Sunday, September 1, 2013

Uber Drivers Sue Over Company's Tipping Policy

This year, car-service firm Uber has become a darling of the tech/services crowd. The San Francisco-based enterprise, which recently received a $200-plus-million cash infusion from Google, features a unique selling proposition is its use of an application to arrange rides. Well, that sounds fine until one looks under the hood at who receives what cut of the passenger payment pie.

A lawsuit was recently filed alleging Uber is not paying tips that drivers believe they have earned. The story, initially reported by Bloomberg reporter Joshua Brustein, appeared in yesterday's sfgate.com. The plaintiffs assert that passengers in Uber's taxi service are charged a twenty percent tip. Somehow, according to the litigation, Uber drivers don't ever get the money; Uber pockets it. (The firm faces similar litigation in two other cities.)

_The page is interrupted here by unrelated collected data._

-- ==== Sys2Proof/Tests/Slice0.lean ====
section
/-! SUPPORT. Tests of the model: ill-formed commands that the checks refuse, published check values of the CRCs and of SHA-384, and for each clause of an obligation that has
hypotheses a state and operands that meet all of them together (`test_<obligation>_<clause>`). -/

namespace Sys2Proof.Tests

open Sys2Proof.Machine Sys2Proof.Safety

set_option Elab.async false

/-! ### Commands that are not well-formed -/

theorem test_wf_payload : (Instr.lock 0 (List.replicate 1025 0)).wf = false := by decide +kernel
theorem test_wf_host_frame : (Instr.submit .host ⟨0, 0, 0, 0, 0, 0, List.replicate 1025 0, none, none, false⟩).wf = false := by decide +kernel
theorem test_wf_can_data : (Instr.canFrameReceive 0 ⟨5, false, false, false, false, false, 2, [0], 0⟩).wf = false := by decide +kernel
theorem test_wf_can_remote_fd : (Instr.canFrameReceive 0 ⟨5, false, true, false, false, true, 0, [], 0⟩).wf = false := by decide +kernel
theorem test_wf_can_identifier : (Instr.canFrameReceive 0 ⟨2048, false, false, false, false, false, 0, [], 0⟩).wf = false := by decide +kernel
theorem test_wf_can_brs : (Instr.canFrameReceive 0 ⟨5, false, false, true, false, false, 0, [], 0⟩).wf = false := by decide +kernel
theorem test_wf_hatband : (Instr.hbFrameReceive 0 ⟨0, 0, 0, 0, 0, 0, [], 0⟩).wf = false := by decide +kernel
theorem test_wf_samples : (Instr.meterSample [[0]]).wf = false := by decide +kernel
theorem test_wf_feide : (Instr.feideFrameReceive .host 0 false (List.replicate 65 0)).wf = false := by decide +kernel
theorem test_wf_feide_identifier : (Instr.feideFrameReceive (.can 0) 2048 false []).wf = false := by decide +kernel
theorem test_wf_block : (Instr.imageBlockReceive 0 ⟨0, 0, 0, 0, 0, 0, 0, 0, 0⟩ []).wf = false := by decide +kernel
theorem test_wf_record : (Instr.journalMessageReceive (.record [])).wf = false := by decide +kernel
theorem test_wf_align_ce : (Instr.alignReceive (.ceState 0 [] [1])).wf = false := by decide +kernel
theorem test_wf_align_grid : (Instr.alignReceive (.grid 0 0 0 [] 0 0)).wf = false := by decide +kernel
theorem test_wf_accepts : (Instr.lock 0 [1, 0, 16]).wf = true := by decide +kernel

/-! ### Published check values: CRC-32C of the digits 1 to 9, and SHA-384 of "abc" -/

theorem test_crc32c : crc32c [0x31, 0x32, 0x33, 0x34, 0x35, 0x36, 0x37, 0x38, 0x39] = 0xE3069283 := by decide +kernel
theorem test_sha384 : (sha384 [0x61, 0x62, 0x63]).take 4 = [0xCB, 0x00, 0x75, 0x3F] := by decide +kernel
/-- The image of the two safety objects after reset, and its parts of 66 bytes. -/
def cfgImage : List Byte := imageOf 136 0 Reg.SafeIn.fields State.reset ++ imageOf 260 0 Reg.Feide.fields State.reset
def cfgPart (k : Nat) : List Byte := (cfgImage.drop (66 * k)).take 66
theorem cfg_step (l : List Byte) (k : Nat) : l.drop k = (l.drop k).take 66 ++ l.drop (k + 66) := by rw [← List.drop_drop, List.take_append_drop]
theorem cfg_end : cfgImage.drop 396 = [] := List.drop_eq_nil_of_le (by decide +kernel)
theorem cut (l : List Byte) (h : l.drop 396 = []) : l = l.take 66 ++ ((l.drop 66).take 66 ++ ((l.drop 132).take 66 ++ ((l.drop 198).take 66 ++ ((l.drop 264).take 66 ++ (l.drop 330).take 66)))) := by
  have := (cfg_step l 0).trans (congrArg _ ((cfg_step l 66).trans (congrArg _ ((cfg_step l 132).trans (congrArg _ ((cfg_step l 198).trans (congrArg _ ((cfg_step l 264).trans (congrArg _ (cfg_step l 330))))))))))
  simpa [h] using this
theorem cfg_parts : cfgImage = cfgPart 0 ++ (cfgPart 1 ++ (cfgPart 2 ++ (cfgPart 3 ++ (cfgPart 4 ++ cfgPart 5)))) := cut cfgImage cfg_end
def cfgFold (c : Nat) (l : List Byte) : Nat := l.foldl (fun c b => crcByteL 0xF4ACFB13 c b.toNat) c
theorem cfg_fold_0 : cfgFold 4294967295 (cfgPart 0) = 3475462297 := by decide +kernel
theorem cfg_fold_1 : cfgFold 3475462297 (cfgPart 1) = 86671895 := by decide +kernel
theorem cfg_fold_2 : cfgFold 86671895 (cfgPart 2) = 2357914703 := by decide +kernel
theorem cfg_fold_3 : cfgFold 2357914703 (cfgPart 3) = 360952693 := by decide +kernel
theorem cfg_fold_4 : cfgFold 360952693 (cfgPart 4) = 4278366280 := by decide +kernel
theorem cfg_fold_5 : cfgFold 4278366280 (cfgPart 5) = 567241796 := by decide +kernel
theorem crc_of_parts {l a b c d e f : List Byte} {u v w x y z : Nat} (h : l = a ++ (b ++ (c ++ (d ++ (e ++ f))))) (ha : cfgFold 0xFFFFFFFF a = u) (hb : cfgFold u b = v)
    (hc : cfgFold v c = w) (hd : cfgFold w d = x) (he : cfgFold x e = y) (hf : cfgFold y f = z) : feideCrc l = z ^^^ 0xFFFFFFFF := by
  subst ha hb hc hd he hf h
  unfold feideCrc crcLeft cfgFold
  simp only [List.foldl_append]
/-- The configuration CRC that a delivered device holds is the CRC of its safety objects (R257). -/
theorem test_delivered_crc : safetyCrc State.reset = deliveredCfgCrc :=
  (crc_of_parts cfg_parts cfg_fold_0 cfg_fold_1 cfg_fold_2 cfg_fold_3 cfg_fold_4 cfg_fold_5 : feideCrc cfgImage = _).trans (by decide)
/-- No row of the table gives bits, so no word spells a command. -/
theorem test_decode_none : decodeTableWord 16 0 = none := by decide

/-! ### States the witnesses start from: the state after reset with one thing changed -/
abbrev r0 : State := State.reset
/-- A waiter that no mailbox command stands behind. -/
def nobody : Waiter := ⟨0, none⟩
/-- Reset with one field written. -/
def wr1 (f : Fld) (v : Nat) : State := r0.wr f 0 0 v
def acq (a : Nat) (st : Bool) : State := (wr1 Reg.ClkStat.STATE 2).setClk fun x => { x with attempt := a, settling := st }
/-- Channel 0 turns, and its angle has just passed 0 forward. -/
def turning : State := (wr1 Reg.AtStat.STATE 1).setAt 0 fun x => { x with accPrev := (2 ^ 32 - 16) * 2 ^ 16, acc := 16 * 2 ^ 16 }
/-- Channel 0 on an encoder. -/
def onEnc : State := (wr1 Reg.AtStat.STATE 1).wr Reg.AtCtl.SRC 0 0 2
def coasting (onExpire : Nat) : State := ((wr1 Reg.AtStat.COAST 1).wr Reg.AtStat.STATE 0 0 atCoast).wr Reg.AtCtl.ON_EXPIRE 0 0 onExpire
/-- Channel 0 waits with a CH_START and could start. -/
def startable : State := (((wr1 Reg.GdiStat.GEN_A_RB 1).wr Reg.GdiStat.GEN_B_RB 0 0 1).setPg 0 fun x => { x with settled := true }).setCh 0 fun x => { x with startWait := some nobody }
/-- The PG of channel 0 runs. -/
def pgOn : State := wr1 Reg.PgStat.STATE pgRunning
/-- It is the given time. -/
def at_ (t : Nat) (s : State) : State := { s with time := t }
def crownDown : State := crownTo .rom r0
def inPow (p : PowState) : State := r0.setPow fun x => { x with st := p }
def aRec (p : MPurpose) : MRec := ⟨false, false, false, false, false, false, 0, 1, 0, 0, 0, 0, false, List.replicate 28 0, p⟩
def aSess : SessInfo := ⟨0, 0, 0, 0, 0, false, false⟩
/-- A host frame with the CRC that belongs to it. -/
def frame (op : Nat) (seq : W32) (code : W16) (pl : List Byte) : HostFrame :=
  let f : HostFrame := ⟨0, seq, BitVec.ofNat 16 pl.length, code, 0, 0, pl, none, none, false⟩
  { f with crc := some (BitVec.ofNat 32 (crc32c (hfBytes f op))) }

/-- A safe frame of connection 0 with the CRC that belongs to it. -/
def safeFrame (seq : Nat) (permit : Byte) : List Byte :=
  let b := [1, 1] ++ leBytes 2 seq ++ leBytes 4 7 ++ leBytes 2 20 ++ [0, 0] ++ [permit]
  b ++ leBytes 4 (feideCrc b)
/-- Connection 0 is consumed over the host port, with CONN_ID 7 and WD_MS 20, in the given state. -/
def conn0 (st : Nat) : State := ((((wr1 Reg.Feide.DIR 1).wr Reg.Feide.TRANSPORT 0 0 6).wr Reg.Feide.CONN_ID 0 0 7).wr Reg.Feide.WD_MS 0 0 20).wr Reg.Safe.CONN_STATE 0 0 st
def aCmd (seq code : Nat) (broken : Bool) : Cmd := ⟨0, seq, code, [], 0, 0, 0, .accepted, stAccepted, 0, [], false, broken, none, false⟩
/-- Mailbox 0 holds these commands. -/
def queued0 (cs : List Cmd) : State := r0.setMb 0 fun x => { x with cmds := cs }
/-- Mailbox m holds a lock of a group, with the given number of staged writes. -/
def locked (m : Mbx) (g n : Nat) : State := r0.setMb m fun x => { x with lock := some ⟨0, [g], List.replicate n ⟨0, 1, [0], 0, 0⟩, 0⟩ }
def objs (oid : Nat) : Obj := ((objAt oid).map Prod.fst).getD ⟨0, false, 0, 0, []⟩

/-- A pair with its link up on port 0, in the given role and SYNC. -/
def paired (role sync : Nat) : State :=
  ((((wr1 Reg.PairCfg.EN 1).wr Reg.HbCfg.ROLE_A 0 0 1).wr Reg.HbStat.LINK 0 0 3).wr Reg.PairStat.ROLE 0 0 role).wr Reg.PairStat.SYNC 0 0 sync
/-- Port p of Hatband is up. -/
def hbOn : State := wr1 Reg.HbStat.LINK 3
def goodHb (fseq : Byte) : HbFrame :=
  let f : HbFrame := ⟨fseq, 4, 0, 0, 2, 4, List.replicate 64 0, 0⟩
  { f with crc := BitVec.ofNat 32 (crc32c (hbFrameBytes f)) }
def aLink : LinkInfo := ⟨0x4860, 1, true, 0, true, 0, true, 0⟩
def aTx : CanTx := ⟨5, false, false, false, [], 0, .none, none⟩
/-- CAN0 is on the bus, with one frame to send in buffer 0. -/
def canReady : State := (wr1 Reg.CanCfg.MODE 1).setBuf 0 0 fun _ => [aTx]
def lockRec : JRec := ⟨false, 7, 0, 0, 0, List.replicate 52 0⟩
def lullLow : State := setRunOk false (inPow .lull)

def block1k : List Byte := List.replicate 1024 0
/-- Block n of transfer 1, as it comes over port 0. -/
def aDesc (n : W16) : ImgDesc := ⟨0, 0, 0, 1, n, 9, BitVec.ofNat 32 (crc32c block1k), 0, 0⟩
theorem own_crc (bs : List Byte) : crc32c bs = (BitVec.ofNat 32 (crc32c bs)).toNat := by
  rw [BitVec.toNat_ofNat, Nat.mod_eq_of_lt (crc32c_lt bs)]
def aXfer : XferIn := ⟨1, 0, 0, 0, 9, 3, true, false, 0⟩
def receiving : State := hbOn.setLife fun x => { x with xin := [aXfer] }

/-- The write that a row makes passes its checks, and the mailbox executes it. -/
def rowAccepted (s : State) (i : Instr) : Bool :=
  match rowOf s i with
  | none => false
  | some r => match objAt r.oid with
    | none => false
    | some (o, n) => decide (WriteAccepted r.m (r.wt s) r.oid o n r.lo (r.data o n s) s) && regMay r.m r.oid r.lo r.len o n r.edits s
        && (o.base != 0x4F40 || !(mkObjW o n (mergeBase r.m r.oid o n s) r.lo (r.data o n s)).hit Reg.PairCfg.HANDOVER)
theorem row_ready {s : State} {i : Instr} (h : rowAccepted s i = true) : RowReady i s := by
  unfold rowAccepted at h
  split at h
  · cases h
  · rename_i r hr
    split at h
    · cases h
    · rename_i o n ho
      simp only [Bool.and_eq_true, decide_eq_true_eq, Bool.or_eq_true, bne_iff_ne, Bool.not_eq_true'] at h
      exact ⟨r, o, n, hr, h.1.1, h.1.2, h.2⟩
/-- A record slot of a channel whose MF runs. -/
def lullHigh : State := inPow .lull

def aChange : CRec := ⟨0, 1, 0, 0, 0, 0, 0, 0, 0, 0, 0, 0, true⟩

def doneCmd : Cmd := { aCmd 0 0x1030 false with st := .done, status := stDone }
def frame5 : CanFrame := ⟨5, false, false, false, false, false, 1, [0], 9⟩

/-! ### Register rows: each is accepted in some state -/

theorem test_rows_1 : ∀ i ∈ [Instr.relock 0, Instr.referenceChange 0 1 100, Instr.clkoutCommit 0 0, Instr.fwCommit 0 0, Instr.esDirectCommit 0 0, Instr.commitReg 0 0 false, Instr.commitInj 0 0 false, Instr.converterStop 0 0 false, Instr.thresholdCommit 0 0, Instr.commitCoef 0 0 0], rowAccepted r0 i = true := by decide +kernel
theorem test_rows_2 : ∀ i ∈ [Instr.commitProg 0 0 0, Instr.commitHost 0 0, Instr.clearState 0 0 0, Instr.slotDisable 0 0 0, Instr.pgCommit 0 0, Instr.service 0 0 true, Instr.gridDisable 0 0, Instr.meterEnable 0 0, Instr.meterDisable 0 0, Instr.recover 0 0], rowAccepted r0 i = true := by decide +kernel
theorem test_rows_3 : ∀ i ∈ [Instr.holdRelease 0 0 0, Instr.canModeChange 0 0 1, Instr.hatbandRoleWrite 0 1 0 0 0, Instr.pairEnable 0 true, Instr.fabricClassWrite 0 0 1, Instr.tamperAck 0 0, Instr.rtcSet 0 5], rowAccepted r0 i = true := by decide +kernel
theorem test_row_gridEnable : rowAccepted ((wr1 Reg.GridCfg.GROUP 1).wr Reg.AtCtl.SRC 0 0 1) (.gridEnable 0 0) = true := by decide +kernel
theorem test_row_reconnect : rowAccepted (wr1 Reg.GridStat.READY 1) (.reconnect 0 0) = true := by decide +kernel
theorem test_row_mpptEnable : rowAccepted ((wr1 Reg.MpptCfg.VMAX 0x4000).wr Reg.MpptCfg.DV 0 0 1) (.mpptEnable 0 0) = true := by decide +kernel
theorem test_row_transferStart : rowAccepted (wr1 Reg.Fw.INACT_STATE inVerified) (.transferStart 0 false 0) = true := by decide +kernel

Uber has dismissed the lawsuit as "frivolous." What's more interesting is Uber's use of the Amazon defense, i.e., their business is consumer friendly and bad guys are trying to "stifle innovation." Meanwhile, unregulated Uber is muscling into turf that is highly regulated and occupied by connected, entrenched interests. At the same time, Uber keeps the unregulated tips, thus improving margins as Amazon did by not charging state sales tax on transactions.

What's "frivolous" is Uber's claim that consumer friendliness is its business raison d'etre. Uber's assumption that "disruption" is an unqualified benefit is a spurious one. It's fine to compete: it's bullshit to drape ruthless competition in the falsely virtuous cloak of technological progress.